* Source records

-- ==== Sys2Proof/Machine/Facade.lean ====
section
/-! DEFINITION. The I/O Facade commands (43_io_facade.md), one meaning each. -/

namespace Sys2Proof.Machine

/-- Write a frame to `OUT`: the capacity test, the Byte Buffer write, the re-verification (R180). -/
def sendFrame (s : State) (f : List Byte) : Host.Outcome State Fault Refusal :=
  if s.bufOut.cap.toNat < f.length then s.raise .bufferFailure
  else
    orFault (s.bufOut.writeAll f) fun r =>
      if r.1 < f.length then (s.setBuf .output r.2).raise .bufferFailure
      else .next ((s.setBuf .output r.2).respond (.ofStatus .ok))

/-- WRITE_PACKET (R180): absent arguments first, then serialization, then the buffer (R198). -/
def execWritePacket (ps : PktIdx) (s : State) : Host.Outcome State Fault Refusal :=
  withPkt s ps fun k =>
    if s.instLive = false ∨ k.valid = false ∨ s.bufOut.live = false then s.raise .undefined
    else
      orFault (serialize s.params k) fun r =>
        match r with
        | none => s.raise .invalidPacket
        | some f => sendFrame s f

/-- READ_PACKET (R181): the whole used space of `IN` is consumed before it is parsed. -/
def execReadPacket (pd : PktIdx) (s : State) : Host.Outcome State Fault Refusal :=
  withPkt s pd fun _ =>
    if s.instLive = false ∨ s.bufIn.live = false then returnPacket s pd none
    else
      orFault s.bufIn.used fun u =>
        if u = 0 then returnPacket s pd none
        else
          orFault (s.bufIn.peek s.bufIn.head.toNat u) fun f =>
            returnPacket (s.setBuf .input { s.bufIn with tail := s.bufIn.head }) pd (deserialize s.params f)

end Sys2Proof.Machine
end

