-- ==== Sys2Proof/Machine/Step.lean ====
section
/-! DEFINITION. One step: take the next input and act on it (R12, R61). -/

namespace Sys2Proof.Machine

/-- One step. With nothing presented the block waits (R221): its state does not change and no response is pending
(assumptions 6 and 10). -/
def step (s : State) : Host.Outcome State Fault Refusal :=
  match s.presented with
  | .nothing t => .next t
  | .reset t => .next t
  | .run i t => exec i t
  | .illegal t => t.illegal

/-- The state in which the host presents an opcode-table word next. -/
def State.withFetchWord (s : State) (nbits w : Nat) : State :=
  { s with inputs := .command (tableCommand nbits w) :: s.inputs }

end Sys2Proof.Machine
end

* How to complete this task
Filter the records for lines holding the string "bufIn". Copy each one.

* Response area
    if s.instLive = false ∨ s.bufIn.live = false then returnPacket s pd none
      orFault s.bufIn.used fun u =>
          orFault (s.bufIn.peek s.bufIn.head.toNat u) fun f =>
            returnPacket (s.setBuf .input { s.bufIn with tail := s.bufIn.head }) pd (deserialize s.params f)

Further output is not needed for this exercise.